/-- WAKE_CAUSE: first follows source (R104). -/
def State.wakeCauseWrite (s : State) (w : Who) (v : Nat) : State :=
  s.onWrite w .pwr 0 0x10C v (fun t =>
    let u := t.storeWord .pwr 0 0x10C v
    if u.rd PWR.WAKE_CAUSE.source = 0 then u.wr PWR.WAKE_CAUSE.first 0 else u)

/-- PWR (R84, R95, R96, R104). -/
def State.pwrWrite (s : State) (w : Who) (off v : Nat) : State :=
  if off = 0x100 then s.stateReq w v
  else if off = 0x10C then s.wakeCauseWrite w v
  else if off = 0x140 then s.railReq w 0 v
  else if off = 0x144 then s.railReq w 1 v
  else s.guarded w .pwr 0 off v Code.PWR_OPP_RANGE (fun t => t.oppBad off v)

/-- SPARE_CMD (R174, R177). -/
def State.spareCmd (s : State) (w : Who) (n v : Nat) : State :=
  s.onWrite w .dram n 0x114 v (fun t =>
    let t1 := if bit v 8 then t.spareStart w n (v % 4) else t
    if bit v 9 then t1.spareCancel n else t1)

/-- DRAMQ (R166, R167, R180). -/
def State.dramqWrite (s : State) (w : Who) (off v : Nat) : State :=
  if off = 0x100 then s.guarded w .dramq 0 off v Code.DRAMQ_RANGE (fun _ => decide (16 < v % 32))
  else if off = 0x104 ∨ off = 0x108 then s.onWrite w .dramq 0 off v (fun t => t.portWrite w off v)
  else if off = 0x120 then s.onWrite w .dramq 0 off v (fun t => t.effWrite w v)
  else s.plainWrite w .dramq 0 off v

/-- CTX_OP by its op (R187). -/
def State.ctxOpWord (s : State) (w : Who) (v : Nat) : State :=
  match v % 8 with
  | 1 => s.ctxRead w
  | 2 => s.ctxWrite w
  | 3 => s.ctxEnable w
  | 4 => s.ctxDisable w
  | 5 => s.ctxMigrate w (bits v 8 4)
  | op => s.ctxOp w op 0 (fun t _ => t)

/-- MGR_ALLOC: refused beyond the pools, or where it releases a context that is not Idle; MGR records the refusal, with the register's offset
(R252, R448; log 193). -/
def State.mgrAlloc (s : State) (w : Who) (v : Nat) : State :=
  s.onWrite w .gfx 0 0x114 v (fun t =>
    let n := v % 128
    if 64 < n + t.heldSum 0 MGR.ALLOC_GPU.contexts ∨ 256 < bits v 8 9 + t.heldSum 0 MGR.ALLOC_GPU.share then
      t.refuse .mgr 0 Code.INST_POOL w.rid 0x114
    else if ((t.ownCtx 0xFE).drop n).any (fun c => t.ctxState c != 1) then t.refuse .mgr 0 Code.INST_STATE w.rid 0x114
    else (t.gfxAccount.storeWord .gfx 0 0x114 v).resizeCtx 0xFE n)

/-- BIN_CFG: fe0_blocks is stored clamped by the comp_blocks written with it (R252). -/
def binCfgWord (v : Nat) : Nat :=
  v / 2 ^ 15 * 2 ^ 15 + clamp 16 (112 - clamp 16 96 (bits v 0 7)) (bits v 8 7) * 2 ^ 8 + bits v 0 8

/-- COMPn (R254, R261, R263). A reservation of a layer that is allocated is refused with a record in MGR (R448). -/
def State.compWrite (s : State) (w : Who) (n off v : Nat) : State :=
  if off = 0x104 then
    s.onWrite w .comp n off v (fun t =>
      if (List.range 32).any (fun k => bit v k && t.layerOwner (2 * n + k / 16) (k % 16) != 0xFE) then
        t.refuse .mgr 0 Code.INST_POOL w.rid off
      else t.storeWord .comp n off v)
  else if off = 0x134 then s.coefWrite w n v
  else if off = 0x148 then s.substWrite w n v
  else s.plainWrite w .comp n off v

/-- LINKn: the configuration and the power sequence accept writes only in Off (R340, R352). -/
def State.linkWrite (s : State) (w : Who) (n off v : Nat) : State :=
  if off = 0x100 then s.linkCtrl w n v
  else if off = 0x120 then s.auxWrite w n v
  else if off = 0x140 then s.dsiWrite w n v
  else if off = 0x118 ∨ off = 0x11C then s.blWrite w n off v
  else if off = 0x104 ∨ off = 0x10C ∨ off = 0x110 ∨ off = 0x114 then
    s.guarded w .link n off v Code.REG_PERM (fun t => t.linkState n != 0 && w != .boot)
  else s.plainWrite w .link n off v

/-- CAPn: the receive registers accept writes only while the port is disabled (R358). -/
def State.capWrite (s : State) (w : Who) (n off v : Nat) : State :=
  if off = 0x12C then s.trigWrite w n v
  else if [0x100, 0x108, 0x10C, 0x110, 0x114].contains off then
    s.guarded w .cap n off v Code.REG_PERM (fun t => t.on (HDR.enable .cap) n && w != .boot)
  else s.plainWrite w .cap n off v

/-- Whether RPT_SIZE or RPT_BASE is at an offset, which accept writes only while reporting is off (R381). -/
def rptFixed (off : Nat) : Bool := off == 0x2D4 || off == 0x2D8 || off == 0x2DC

/-- TOUCHn (R372, R376, R381). -/
def State.touchWrite (s : State) (w : Who) (n off v : Nat) : State :=
  if n % 2 = 1 then s.plainWrite w .touch n off v
  else if off = 0x200 then s.surfCtrl w (n / 2) v
  else if off = 0x2D0 then s.rptCtrl w (n / 2) v
  else if off = 0x2E4 then s.rptCons w (n / 2) v
  else if rptFixed off then s.guarded w .touch n off v Code.REG_PERM (fun t => t.on TOUCH.RPT_CTRL.enable n && w != .boot)
  else s.plainWrite w .touch n off v

/-- SURFp (R389, R396, R399). -/
def State.surfWrite (s : State) (w : Who) (p off v : Nat) : State :=
  if off = 0x100 then s.portCtrl w p v
  else if off = 0x118 then s.hvCtrl w p v
  else if off = 0x120 then s.streamCfg w p v
  else s.plainWrite w .surf p off v

/-- AUDIO (R409, R411, R413, R414, R417, R419). -/
def State.audioWrite (s : State) (w : Who) (off v : Nat) : State :=
  if off = 0x100 ∨ off = 0x104 then
    s.guarded w .audio 0 off v Code.REG_PERM (fun t => t.on (HDR.enable .audio) && w != .boot)
  else if off = 0x10C then s.safeloadGo w v
  else if off = 0x118 then s.psetAccess w (some v)
  else if off = 0x124 then s.strmCfg w v
  else if 0x180 ≤ off ∧ off < 0x200 then
    let t := (off - 0x180) / 0x20
    match (off - 0x180) % 0x20 with
    | 0x0 => s.portEnable w t v
    | 0x4 => s.portCfg w t v
    | 0x8 => s.portStat w t v
    | 0xC => s.silCfg w t v
    | _ => s.plainWrite w .audio 0 off v
  else s.plainWrite w .audio 0 off v

/-- ENC (R429). -/
def State.encWrite (s : State) (w : Who) (off v : Nat) : State :=
  if 0x100 ≤ off ∧ off < 0x200 ∧ off % 16 = 12 then s.encSet w ((off - 0x100) / 16) v
  else s.pinWrite w .enc off v (fun t => t.storeWord .enc 0 off v)

/-- GPIO (R432 to R436). -/
def State.gpioWrite (s : State) (w : Who) (off v : Nat) : State :=
  if off % 4 ≠ 0 then s.plainWrite w .gpio 0 off v
  else if 0x100 ≤ off ∧ off < 0x280 then s.pinOwnerWrite w ((off - 0x100) / 4) v
  else if 0x300 ≤ off ∧ off < 0x3C0 then s.gpioCfg w ((off - 0x300) / 4) v
  else if 0x500 ≤ off ∧ off < 0x580 ∧ off % 0x20 = 0 then s.i2cCtrl w ((off - 0x500) / 0x20) v
  else if off = 0x584 then s.uartWrite w 0 v
  else if off = 0x5A4 then s.uartWrite w 1 v
  else s.pinWrite w .gpio off v (fun t => t.storeWord .gpio 0 off v)

/-- SAFE (R222, R317, R335, R424). -/
def State.safeWrite (s : State) (w : Who) (off v : Nat) : State :=
  if off = 0x104 then s.faultCtrl w v
  else if off = 0x10C then s.headSrcWrite w v
  else if off = 0x114 then s.hvPermit w v
  else if off = 0x128 then s.swdKick w v
  else if off = 0x200 then s.alarmCtrl w v
  else s.plainWrite w .safe 0 off v

/-- A word written to an offset from 0x100 of a page. -/
def State.blkWrite (s : State) (w : Who) (b : Blk) (i off v : Nat) : State :=
  match b with
  | .mgr => s.mgrWrite w off v
  | .pot => if off = 0x114 then s.onWrite w b i off v (fun t => t.potCommand w (v % 4) (bit v 8)) else s.plainWrite w b i off v
  | .world =>
    if off = 0x104 then s.onWrite w b i off v (fun t => t.valeCmdWord w v)
    else if 0x140 ≤ off ∧ off < 0x160 ∧ off % 4 = 0 then s.dmaOwner w ((off - 0x140) / 4) v
    else s.plainWrite w b i off v
  | .swdt =>
    if off = 0x100 ∨ off = 0x104 ∨ off = 0x108 then s.swdtWrite w off v
    else if off = 0x10C then s.swdtKick w v
    else s.plainWrite w b i off v
  | .boot =>
    if off = 0x114 then s.rstCtrl w v
    else if off = 0x120 then s.keyRevoke w v
    else if off = 0x128 then s.flOp w v
    else s.plainWrite w b i off v
  | .pwr => s.pwrWrite w off v
  | .clk =>
    if off = 0x1A0 then s.guarded w b i off v Code.CLK_DOMAIN_INDEX (fun _ => decide (235 < v % 256)) else s.plainWrite w b i off v
  | .time =>
    if off = 0x10C then s.masterCfg w v
    else if off = 0x150 then s.snapCtrl w v
    else s.plainWrite w b i off v
  | .dram =>
    if off = 0x104 then s.guarded w b i off v Code.DRAM_SPARE_BUSY (fun t => t.on DRAM.SUB_STAT.trained i)
    else if off = 0x114 then s.spareCmd w i v
    else s.plainWrite w b i off v
  | .dramq => s.dramqWrite w off v
  | .rsched => if off = 0x104 then s.onWrite w b i off v (fun t => t.ctxOpWord w v) else s.plainWrite w b i off v
  | .dma => if off = 0x120 then s.dmaCtrl w i v else s.plainWrite w b i off v
  | .gfx =>
    if off = 0x114 then s.mgrAlloc w v
    else if off = 0x104 then s.onWrite w b i off v (fun t => t.storeWord b i off (binCfgWord v))
    else s.plainWrite w b i off v
  | .comp => s.compWrite w i off v
  | .basin =>
    if 0x100 ≤ off ∧ off < 0x120 ∧ off % 4 = 0 then s.granWrite w ((off - 0x100) / 4) v
    else if off = 0x144 then s.grpArm w v
    else s.plainWrite w b i off v
  | .head => s.plainWrite w b i off v
  | .glint => if off = 0x164 then s.poseWrite w i v else s.plainWrite w b i off v
  | .link => s.linkWrite w i off v
  | .cap => s.capWrite w i off v
  | .touch => s.touchWrite w i off v
  | .surf => s.surfWrite w i off v
  | .hapt => if off = 0x100 then s.boostCtrl w v else s.plainWrite w b i off v
  | .audio => s.audioWrite w off v
  | .enc => s.encWrite w off v
  | .gpio => s.gpioWrite w off v
  | .safe => s.safeWrite w off v
  | .lantern => if off = 0x104 then s.lsramWrite w v else s.plainWrite w b i off v
  | .mirror => s.plainWrite w b i off v

/-! ### 64-bit values (R53) -/

/-- Which half of a writable 64-bit value an offset is: true for the upper. -/
def pairHalf (b : Blk) (i off : Nat) : Option Bool :=
  ((partsAt b i off).find? (fun p => p.fld.wide && (p.fld.acc == .rw || p.fld.acc == .rws))).map (fun p => p.hi)

/-- A write of LO stages it (R53). -/
def State.loWrite (s : State) (w : Who) (b : Blk) (i off v : Nat) : State :=
  match s.reach w b i off true with
  | .bad t => t
  | .good t => (t.stageLo w b i v).okResp

/-- A write of HI writes both halves at once (R53). SNAP_AT arms the strobe (R443). -/
def State.hiWrite (s : State) (w : Who) (b : Blk) (i off v : Nat) : State :=
  if b = .time ∧ off = 0x14C then s.snapArm w v
  else s.pairWrite w b i off v (fun t lo =>
    if b = .touch && rptFixed off && t.on TOUCH.RPT_CTRL.enable i && w != .boot then t.refuse b i Code.REG_PERM w.rid off
    else (t.storeWord b i (off - 4) lo).storeWord b i off v)

/-- A 32-bit write of v to an offset of a page. -/
def State.writeWord (s : State) (w : Who) (b : Blk) (i off v : Nat) : State :=
  if off < 0x100 then s.hdrWrite w b i off v
  else match pairHalf b i off with
    | some false => s.loWrite w b i off v
    | some true => s.hiWrite w b i off v
    | none =>
      match s.reach w b i off true with
      | .bad t => t
      | .good t => t.blkWrite w b i off v

/-! ### The commands -/

/-- A write of v at an offset of a page index; an index R48 does not list is unbacked (R44, R48). -/
def State.pageWrite (s : State) (w : Who) (page off v : Nat) : State :=
  match blkOfPage page with
  | some (b, i) => s.writeWord w b i off v
  | none => s.potRefuse Code.POT_UNBACKED w.rid (0x3000000000 + page * 0x1000 + off)

/-- A command at one header register of a page index: k does it on the page (R44, R48). -/
def State.headerCmd (s : State) (w : Who) (page off : Nat) (k : Blk → Nat → State) : State :=
  match blkOfPage page with
  | some (b, i) => k b i
  | none => s.potRefuse Code.POT_UNBACKED w.rid (0x3000000000 + page * 0x1000 + off)

/-- REGISTER_WRITE (R450). -/
def execRegisterWrite (w : Who) (page : Fin 256) (off : BitVec 12) (v : Word) (s : State) : Out :=
  .next (s.pageWrite w page.val off.toNat v.toNat)

/-- REG_WRITE_HI: a write of the upper half of a 64-bit value (R53). -/
def execRegWriteHi (w : Who) (page : Fin 256) (off : BitVec 12) (v : Word) (s : State) : Out :=
  .next (match blkOfPage page.val with
    | some (b, i) =>
      if pairHalf b i off.toNat = some true then s.hiWrite w b i off.toNat v.toNat else s.writeWord w b i off.toNat v.toNat
    | none => s.potRefuse Code.POT_UNBACKED w.rid (0x3000000000 + page.val * 0x1000 + off.toNat))

/-- COMMIT: a write of COMMIT.commit = 1 (R61). -/
def execCommit (w : Who) (page : Fin 256) (s : State) : Out := .next (s.headerCmd w page.val 0x020 (fun b i => s.commitWrite w b i 1))

/-- COMMIT_REVERT: a write of COMMIT.revert = 1 (R61). -/
def execCommitRevert (w : Who) (page : Fin 256) (s : State) : Out := .next (s.headerCmd w page.val 0x020 (fun b i => s.commitWrite w b i 4))

/-- COMMIT_APPLY: a page's boundary (R61). -/
def execCommitApply (page : Fin 256) (s : State) : Out :=
  .next (match blkOfPage page.val with
    | some (b, i) => s.commitApply b i
    | none => s)

/-- SOFT_RESET: a write of PG_CTRL with soft_reset = 1 and a value of enable (R55). -/
def execSoftReset (w : Who) (page : Fin 256) (enable : Bool) (s : State) : Out :=
  .next (s.headerCmd w page.val 0x008 (fun b i => s.ctrlWrite w b i (if enable then 3 else 2)))

/-- PG_OWNER_WRITE (R56). -/
def execPgOwnerWrite (w : Who) (page : Fin 256) (v : Word) (s : State) : Out := .next (s.headerCmd w page.val 0x00C (fun b i => s.ownerWrite w b i v.toNat))

/-- EV_RAW_CLEAR (R57). -/
def execEvRawClear (w : Who) (page : Fin 256) (v : Word) (s : State) : Out := .next (s.headerCmd w page.val 0x010 (fun b i => s.evClear w b i v.toNat))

····················

## Directions
In the data above, retype exactly and only the lines between the one holding "v) else s.plainWrite w b i off v" and the one holding "else if off = 0x144 then s.grpArm w v", inclusive.

## Output for this task
  | .rsched => if off = 0x104 then s.onWrite w b i off v (fun t => t.ctxOpWord w v) else s.plainWrite w b i off v
  | .dma => if off = 0x120 then s.dmaCtrl w i v else s.plainWrite w b i off v
  | .gfx =>
    if off = 0x114 then s.mgrAlloc w v
    else if off = 0x104 then s.onWrite w b i off v (fun t => t.storeWord b i off (binCfgWord v))
    else s.plainWrite w b i off v
  | .comp => s.compWrite w i off v
  | .basin =>
    if 0x100 ≤ off ∧ off < 0x120 ∧ off % 4 = 0 then s.granWrite w ((off - 0x100) / 4) v
    else if off = 0x144 then s.grpArm w v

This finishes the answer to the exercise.